KnigaRead.com/

Ольга Денисова - Учитель

На нашем сайте KnigaRead.com Вы можете абсолютно бесплатно читать книгу онлайн Ольга Денисова, "Учитель" бесплатно, без регистрации.
Перейти на страницу:

Нечай очень хочет жить. Он не чувствует ни голода, ни боли – только усталость. Он никогда так не уставал. Он хочет поверить в свою свободу, он хочет ощутить ее вкус – и не ощущает. Он волен ползти, куда ему заблагорассудится, и никто не станет его подгонять. Он ускакал от одной смерти, чтобы тут же оказаться в лапах другой – смерти от холода. И, наверное, она ничуть не лучше, разве что – легче и приятней.

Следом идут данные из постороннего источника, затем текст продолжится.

-- ==== Sys2Proof/Laws/FoyerSound.lean ====
section
/-! SUPPORT. The operations of Machine/Foyer.lean are sound: see Laws/Sound.lean. -/

set_option linter.all false

namespace Sys2Proof.Machine

theorem State.updOpen_sound {s0 s : State} (h : Sound s0 s) {a1 a2} : Sound s0 (State.updOpen s a1 a2) := by
  have e := @rfl _ @State.updOpen
  conv at e => rhs; delta State.updOpen
  rw [e]; clear e; beta_reduce
  repeat' first
    | (fail_if_no_progress (extract_lets -underBinder +onlyGivenNames x); first | (clear_value x) | fail)
    | (with_reducible refine Sound.upd ?_ ?_; (on_goal 2 => with_reducible rfl); with_reducible assumption)

theorem State.jFailed_sound {s0 s : State} (h : Sound s0 s) {a1 a2 a3} : Sound s0 (State.jFailed s a1 a2 a3) := by
  have e := @rfl _ @State.jFailed
  conv at e => rhs; delta State.jFailed
  rw [e]; clear e; beta_reduce
  repeat' first
    | with_reducible assumption
    | (with_reducible apply sound_ite <;> intro)
    | with_reducible apply State.errRec_sound
    | with_reducible apply State.setB_sound

theorem State.jWrite_sound {s0 s : State} (h : Sound s0 s) {a1 a2 a3} : Sound s0 (State.jWrite s a1 a2 a3) := by
  have e := @rfl _ @State.jWrite
  conv at e => rhs; delta State.jWrite
  rw [e]; clear e; beta_reduce
  repeat' first
    | with_reducible assumption
    | intro _ _ _
    | (fail_if_no_progress (extract_lets -underBinder +onlyGivenNames x); first | (have hT : (type_of% x) = (Nat) := (by with_reducible rfl); clear hT; clear_value x) | (have hT : ∃ α : Type, (type_of% x) = (α × State) := ⟨_, rfl⟩; clear hT; refine (fun (hx : Snd s0 x) => ?_) ?_; (on_goal 1 => clear_value x); (on_goal 2 => subst x)) | (clear_value x) | fail)
    | (with_reducible apply sound_ite <;> intro)
    | with_reducible apply State.writeTwo_sound
    | with_reducible apply State.celSend_sound
    | with_reducible apply State.jFailed_sound
    | with_reducible apply State.ueRecord_sound
    | with_reducible refine foldl_snd _ ?_ ?_
    | (with_reducible apply Snd.out; with_reducible assumption)
    | split
    | with_reducible apply snd_pair

theorem State.jSet_sound {s0 s : State} (h : Sound s0 s) {a1 a2} : Sound s0 (State.jSet s a1 a2) := by
  have e := @rfl _ @State.jSet
  conv at e => rhs; delta State.jSet
  rw [e]; clear e; beta_reduce
  repeat' first
    | (fail_if_no_progress (extract_lets -underBinder +onlyGivenNames x); first | (clear_value x) | fail)
    | with_reducible apply State.jWrite_sound
    | (with_reducible refine Sound.upd ?_ ?_; (on_goal 2 => with_reducible rfl); with_reducible assumption)

theorem State.jState_sound {s0 s : State} (h : Sound s0 s) {a1 a2} : Sound s0 (State.jState s a1 a2) := by
  have e := @rfl _ @State.jState
  conv at e => rhs; delta State.jState
  rw [e]; clear e; beta_reduce
  repeat' first
    | with_reducible assumption
    | with_reducible apply State.jSet_sound
    | split

theorem State.cqStore_sound {s0 s : State} (h : Sound s0 s) {a1 a2} : Sound s0 (State.cqStore s a1 a2) := by
  have e := @rfl _ @State.cqStore
  conv at e => rhs; delta State.cqStore
  rw [e]; clear e; beta_reduce
  repeat' first
    | with_reducible assumption
    | (fail_if_no_progress (extract_lets -underBinder +onlyGivenNames x); first | (have hT : (type_of% x) = (Nat) := (by with_reducible rfl); clear hT; clear_value x) | fail)
    | with_reducible apply State.hostWrite_sound

theorem State.writeEntry_sound {s0 s : State} (h : Sound s0 s) {a1} : Sound s0 (State.writeEntry s a1) := by
  have e := @rfl _ @State.writeEntry
  conv at e => rhs; delta State.writeEntry
  rw [e]; clear e; beta_reduce
  repeat' first
    | with_reducible assumption
    | (fail_if_no_progress (extract_lets -underBinder +onlyGivenNames x); first | (have hT : (type_of% x) = (State) := (by with_reducible rfl); clear hT; refine (fun (hx : Sound s0 x) => ?_) ?_; (on_goal 1 => clear_value x); (on_goal 2 => subst x)) | (have hT : (type_of% x) = (Nat) := (by with_reducible rfl); clear hT; clear_value x) | fail)
    | (with_reducible apply sound_ite <;> intro)
    | with_reducible apply State.incReg_sound
    | with_reducible apply State.cqStore_sound
    | with_reducible apply State.pulse_sound

theorem State.setOpens_sound {s0 s : State} (h : Sound s0 s) {a1} : Sound s0 (State.setOpens s a1) := by
  have e := @rfl _ @State.setOpens
  conv at e => rhs; delta State.setOpens
  rw [e]; clear e; beta_reduce
  repeat' first
    | (fail_if_no_progress (extract_lets -underBinder +onlyGivenNames x); first | (clear_value x) | fail)
    | with_reducible apply State.setReg_sound
    | (with_reducible refine Sound.upd ?_ ?_; (on_goal 2 => with_reducible rfl); with_reducible assumption)

theorem State.putEntry_sound {s0 s : State} (h : Sound s0 s) {a1} : Sound s0 (State.putEntry s a1) := by
  have e := @rfl _ @State.putEntry
  conv at e => rhs; delta State.putEntry
  rw [e]; clear e; beta_reduce
  repeat' first
    | with_reducible assumption
    | (fail_if_no_progress (extract_lets -underBinder +onlyGivenNames x); first | (clear_value x) | fail)
    | (with_reducible apply sound_ite <;> intro)
    | with_reducible apply State.setB_sound
    | with_reducible apply State.writeEntry_sound
    | (with_reducible refine Sound.upd ?_ ?_; (on_goal 2 => with_reducible rfl); with_reducible assumption)

theorem State.complete_sound {s0 s : State} (h : Sound s0 s) {a1 a2} : Sound s0 (State.complete s a1 a2) := by
  have e := @rfl _ @State.complete
  conv at e => rhs; delta State.complete
  rw [e]; clear e; beta_reduce
  repeat' first
    | with_reducible assumption
    | intro _ _ _
    | (fail_if_no_progress (extract_lets -underBinder +onlyGivenNames x); first | (have hT : (type_of% x) = (State) := (by with_reducible rfl); clear hT; refine (fun (hx : Sound s0 x) => ?_) ?_; (on_goal 1 => clear_value x); (on_goal 2 => subst x)) | (have hT : (type_of% x) = (Nat) := (by with_reducible rfl); clear hT; clear_value x) | (have hT : (type_of% x) = (BitVec 32) := (by with_reducible rfl); clear hT; clear_value x) | fail)
    | with_reducible apply State.jSet_sound
    | with_reducible apply State.setOpens_sound
    | with_reducible apply State.setW64_sound
    | with_reducible apply State.putEntry_sound
    | with_reducible refine State.each_sound ?_ _ ?_
    | split

theorem State.releaseHeld_sound {s0 s : State} (h : Sound s0 s) {a1} : Sound s0 (State.releaseHeld s a1) := by
  have e := @rfl _ @State.releaseHeld
  conv at e => rhs; delta State.releaseHeld
  rw [e]; clear e; beta_reduce
  repeat' first
    | with_reducible assumption
    | intro _ _ _
    | (fail_if_no_progress (extract_lets -underBinder +onlyGivenNames x); first | (have hT : (type_of% x) = (State) := (by with_reducible rfl); clear hT; refine (fun (hx : Sound s0 x) => ?_) ?_; (on_goal 1 => clear_value x); (on_goal 2 => subst x)) | (have hT : (type_of% x) = (Nat) := (by with_reducible rfl); clear hT; clear_value x) | (clear_value x) | fail)
    | with_reducible apply State.setB_sound
    | with_reducible apply State.writeEntry_sound
    | with_reducible refine State.each_sound ?_ _ ?_
    | (with_reducible refine Sound.upd ?_ ?_; (on_goal 2 => with_reducible rfl); with_reducible assumption)

theorem State.finishAcc_sound {s0 s : State} (h : Sound s0 s) {a1 a2} : Sound s0 (State.finishAcc s a1 a2) := by
  have e := @rfl _ @State.finishAcc
  conv at e => rhs; delta State.finishAcc
  rw [e]; clear e; beta_reduce
  repeat' first
    | with_reducible assumption
    | with_reducible apply State.updOpen_sound

theorem State.finish_sound {s0 s : State} (h : Sound s0 s) {a1 a2} : Sound s0 (State.finish s a1 a2) := by
  have e := @rfl _ @State.finish
  conv at e => rhs; delta State.finish
  rw [e]; clear e; beta_reduce
  repeat' first
    | (fail_if_no_progress (extract_lets -underBinder +onlyGivenNames x); first | (clear_value x) | fail)
    | (with_reducible refine Sound.upd ?_ ?_; (on_goal 2 => with_reducible rfl); with_reducible assumption)

end Sys2Proof.Machine
end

Чьи-то уверенные шаги он слышит не сразу, но когда понимает, что это погоня, рвется вперед изо всех сил. Жалких, последних сил. Наст крошится под его тяжестью, с одного рукава слетает веревочка, и трясущаяся рука тянется вперед, хватаясь за обледеневшую корку снега. Наст царапает лицо, снег забивается под воротник, и Нечай не сразу понимает, что просто барахтается в снегу, как пловец на мелководье, и не двигается с места.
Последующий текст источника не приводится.